* Entries shown

-- ==== Sys2Proof/Machine/Fwd.lean ====
section
/-!
DEFINITION. Sys2Proof/Machine/Fwd.lean: the tables, their staging and commit, and the pipeline's lookup
(10_forwarding_pipeline.md, R357 to R379, R384 to R391). The active tables are the stored words of domain 0x06: the copies of the 24
pipelines hold the same words (log 23).
-/
namespace Sys2Proof.Machine

/-! ### The tables (R363, R369, R371, R373, R376, R384) -/

/-- The entry that a word address of domain 0x06 lies in: its first word and how many words it has. -/
def entryOf (w : Nat) : Option (Nat × Nat) :=
  if w < 0x200000 then some (w / 4 * 4, 4)
  else if w < 0x600000 then some (w / 2 * 2, 2)
  else if w < 0xB00000 then some (0x600000 + (w - 0x600000) / 5 * 5, 5)
  else if w < 0xD00000 then some (w, 1)
  else if w < 0xD04000 then some (w, 1)
  else if w < 0xD40000 then none
  else if w < 0xD80000 then some (w / 4 * 4, 4)
  else if w < 0xD80100 then some (w / 8 * 8, 8)
  else if w < 0xE00000 then none
  else if w < 0x1000000 then some (w / 32 * 32, 32)
  else none

/-- A word as its entry stores it: reserved bits 0, and the values of R365 and R376. -/
def entryWord (w : Nat) (d : Word) : Word :=
  if w < 0x200000 then nth 0 [d, d &&& 0x8FFFFFFF#32, d &&& 0x3FFF0007#32, 0] (w % 4)
  else if w < 0xD00000 then d
  else if w < 0xD04000 then d &&& 0x800001FF#32
  else if w < 0xD80000 then nth 0 [d, d &&& 0x3FFFFFFF#32, d, d &&& 0x81FFFFFF#32] (w % 4)
  else if w < 0xD80100 then
    match w % 8 with
    | 0 => d &&& 0xFFFFFFF7#32
    | 1 => d &&& 0x3FF#32
    | 4 => if bits d 3 3 = 3 ∨ bits d 3 3 = 4 then d &&& 0xFF#32 else d &&& 0xC7#32
    | _ => 0
  else
    let k := w % 32
    if k < 24 then d
    else if k = 24 then (if bits d 3 4 = 15 then putBits d 3 4 14 else d) &&& 0x801FFFFF#32
    else if k = 25 then d &&& 0x3FFF#32
    else 0

/-- An active word. -/
def tw (s : State) (w : Nat) : Word := s.indw 6 w

/-- The staged entry with a first word, if there is one. -/
def stagedEntry (s : State) (b : Nat) : Option (List Word) := (s.net.staged.find? fun e => e.1 == b).map (·.2)

/-- A word of the staged view: the active table with the staged entries laid over it (R391). -/
def viewWord (s : State) (w : Nat) : Word :=
  match entryOf w with
  | some (b, _) =>
    match stagedEntry s b with
    | some ws => nth 0 ws (w - b)
    | none => tw s w
  | none => 0

/-! ### Staging (R385, R386) -/

def noGather (_ : Nat) : Option (Nat × List (Nat × Word)) := none

/-- Insert a staged entry in index order. -/
def stageIns (b : Nat) (ws : List Word) : List (Nat × List Word) → List (Nat × List Word)
  | [] => [(b, ws)]
  | e :: es => if b < e.1 then (b, ws) :: e :: es else if b = e.1 then (b, ws) :: es else e :: stageIns b ws es

/-- Stage an entry: it replaces itself; beyond 4,096 entries it is dropped (R386). -/
def stageEntry (b : Nat) (ws : List Word) (s : State) : State :=
  if (stagedEntry s b).isSome ∨ s.net.staged.length < 4096 then
    s.updNet fun n => { n with staged := stageIns b ws n.staged, eccBad := n.eccBad.filter fun e => e.2 != b }
  else (s.raise F.FWD_INT_STATUS_STAGE_FULL).updNet fun n =>
    { n with stageLost := some (match n.stageLost with
        | some x => min x b
        | none => b) }

/-- A window's write of a word: gathered, and the entry staged with its last word (R385). -/
def stageWrite (win w : Nat) (d : Word) (s : State) : State :=
  match entryOf w with
  | none => s
  | some (b, n) =>
    let got := match smapGet noGather s.net.gather win with
      | some (b', l) => if b' = b then l else []
      | none => []
    if w + 1 = b + n then
      let ws := (upto n).map fun i =>
        if i + 1 = n then entryWord w d
        else match got.find? fun x => x.1 == b + i with
          | some x => entryWord (b + i) x.2
          | none => viewWord s (b + i)
      stageEntry b ws (s.updNet fun t => { t with gather := smapSet noGather t.gather win none })
    else s.updNet fun t =>
      { t with gather := smapSet noGather t.gather win (some (b, (w, d) :: got.filter fun x => x.1 != w)) }
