/-- 10 µs before ARM without COMMIT or ABORT. -/
def xstepOrphan (s : State) : State :=
  match s.twin.xstep with
  | some x =>
    if x.committed then s
    else
      match x.from' with
      | some _ => (setStepResult 5 (posOf s) 0 (stepDrop s)).raise F.TWIN_STK_INT_STATUS_XSTEP_ORPHAN
      | none => stepAbort x 3 (posOf s) 5 s
  | none => s

/-- The step is applied at this part's apply edge. -/
def xstepApplied (s : State) : State :=
  (setStepResult 1 0 0 (setStepState 0 (s.updTwin fun t => { t with xstep := none }))).raise F.TWIN_STK_INT_STATUS_XSTEP_DONE

/-! ### Commands -/

def execHelloSend (k : Fin 3) (s : State) : Host.Outcome State Fault Refusal := whenMain s (helloSend k)
def execSyncSend (k : Fin 3) (j : Nat) (s : State) : Host.Outcome State Fault Refusal := whenMain s (syncSend k j)
def execHelloReceive (k : Fin 3) (bs : List Byte) (codeErr : Bool) (s : State) : Host.Outcome State Fault Refusal :=
  whenMain s (onFrame k 1 bs codeErr (helloReceive k))
def execSyncReceive (k : Fin 3) (bs : List Byte) (codeErr : Bool) (j ago : Nat) (s : State) : Host.Outcome State Fault Refusal :=
  whenMain s (onFrame k 2 bs codeErr (syncReceive k j ago))
def execStateReceive (k : Fin 3) (bs : List Byte) (codeErr : Bool) (s : State) : Host.Outcome State Fault Refusal :=
  whenMain s (onFrame k 3 bs codeErr (stateReceive k))
def execPrepare (k : Fin 3) (bs : List Byte) (codeErr : Bool) (s : State) : Host.Outcome State Fault Refusal :=
  whenMain s (onStep k 1 bs codeErr prepareReceive)
def execReady (k : Fin 3) (bs : List Byte) (codeErr : Bool) (s : State) : Host.Outcome State Fault Refusal :=
  whenMain s (onStep k 2 bs codeErr readyReceive)
def execRefuse (k : Fin 3) (bs : List Byte) (codeErr : Bool) (s : State) : Host.Outcome State Fault Refusal :=
  whenMain s (onStep k 3 bs codeErr refuseReceive)
def execXstepCommit (k : Fin 3) (bs : List Byte) (codeErr : Bool) (s : State) : Host.Outcome State Fault Refusal :=
  whenMain s (onStep k 4 bs codeErr commitReceive)
def execXstepAbort (k : Fin 3) (bs : List Byte) (codeErr : Bool) (s : State) : Host.Outcome State Fault Refusal :=
  whenMain s (onStep k 5 bs codeErr abortReceive)

/-- R491: no valid frame for LINK_TIMEOUT_US, and so no HELLO and no SYNC sample either. -/
def execLinkSilent (k : Fin 3) (s : State) : Host.Outcome State Fault Refusal :=
  whenMain s fun s =>
    if s.flag (F.TWIN_LNK_STATUS_SILENT k) then s
    else
      let us := s.fld F.TWIN_TIMERS_LINK_TIMEOUT_US
      let s1 := stepLinkFails k (linkLapse k (decide (3000 ≤ us)) (decide (300 ≤ us)) (s.setFlag (F.TWIN_LNK_STATUS_SILENT k) true))
      match k with
      | 0 => roleEval (s1.raise F.TWIN_INT_STATUS_LINK_DOWN)
      | 1 => if isMaster s1 then s1 else losePos s1
      | _ => s1

/-- R491: the HELLO or the SYNC sample lapses, or SYNC of the lane has fallen. -/
def execLinkCheckLoss (k : Fin 3) (hello sync : Bool) (s : State) : Host.Outcome State Fault Refusal :=
  whenMain s fun s =>
    let s1 := linkLapse k hello sync s
    if s.flag (F.TWIN_LNK_STATUS_OK k) ∧ ¬s1.flag (F.TWIN_LNK_STATUS_OK k) then
      let s2 := stepLinkFails k s1
      if k = 0 then roleEval s2 else s2
    else s1

/-- R497: a period of LEAD_IN_N ends; the interlock belongs to the oven island. -/
def execInterlockPeriod (period low : Nat) (s : State) : Host.Outcome State Fault Refusal :=
  .next (if s.pwr.oclkUp then interlockPeriod period low s else s)
def execHbLost (s : State) : Host.Outcome State Fault Refusal := .next (if s.pwr.oclkUp then heartbeatLost s else s)

/-- R501: 64 OCLK after EN. -/
def execTwinObserveDone (s : State) : Host.Outcome State Fault Refusal :=
  whenMain s fun s => if s.flag F.TWIN_CTRL_EN ∧ roleOf s = 0 then roleEval (setRole 1 s) else s
def execSplitHoldoffExpire (s : State) : Host.Outcome State Fault Refusal :=
  whenMain s fun s => if roleOf s = 4 ∧ bothSilent s then setRole 5 s else s

/-- A write of `TWIN_CMD`. -/
def twinCmdWrite (ag : Agent) (d : Word) (s : State) : Host.Outcome State Fault Refusal :=
  whenMain s (regWrite ag Reg.TWIN_CMD Rd.TWIN_CMD actTwinCmd allBits d)
def execYield (ag : Agent) (d : Word) (s : State) : Host.Outcome State Fault Refusal := twinCmdWrite ag (d ||| 1) s
def execResume (ag : Agent) (d : Word) (s : State) : Host.Outcome State Fault Refusal := twinCmdWrite ag (d ||| 2) s
def execImageLoad (ag : Agent) (d : Word) (s : State) : Host.Outcome State Fault Refusal := twinCmdWrite ag (d ||| 4) s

* What the task requires
Lines wanted from the listing above: the line with "there is one. -/" up to and including the line with "(R385, R386) -/". Please write them out exactly, adding nothing else.

* Solved exercise
/-- The staged entry with a first word, if there is one. -/
def stagedEntry (s : State) (b : Nat) : Option (List Word) := (s.net.staged.find? fun e => e.1 == b).map (·.2)

/-- A word of the staged view: the active table with the staged entries laid over it (R391). -/
def viewWord (s : State) (w : Nat) : Word :=
  match entryOf w with
  | some (b, _) =>
    match stagedEntry s b with
    | some ws => nth 0 ws (w - b)
    | none => tw s w
  | none => 0

/-! ### Staging (R385, R386) -/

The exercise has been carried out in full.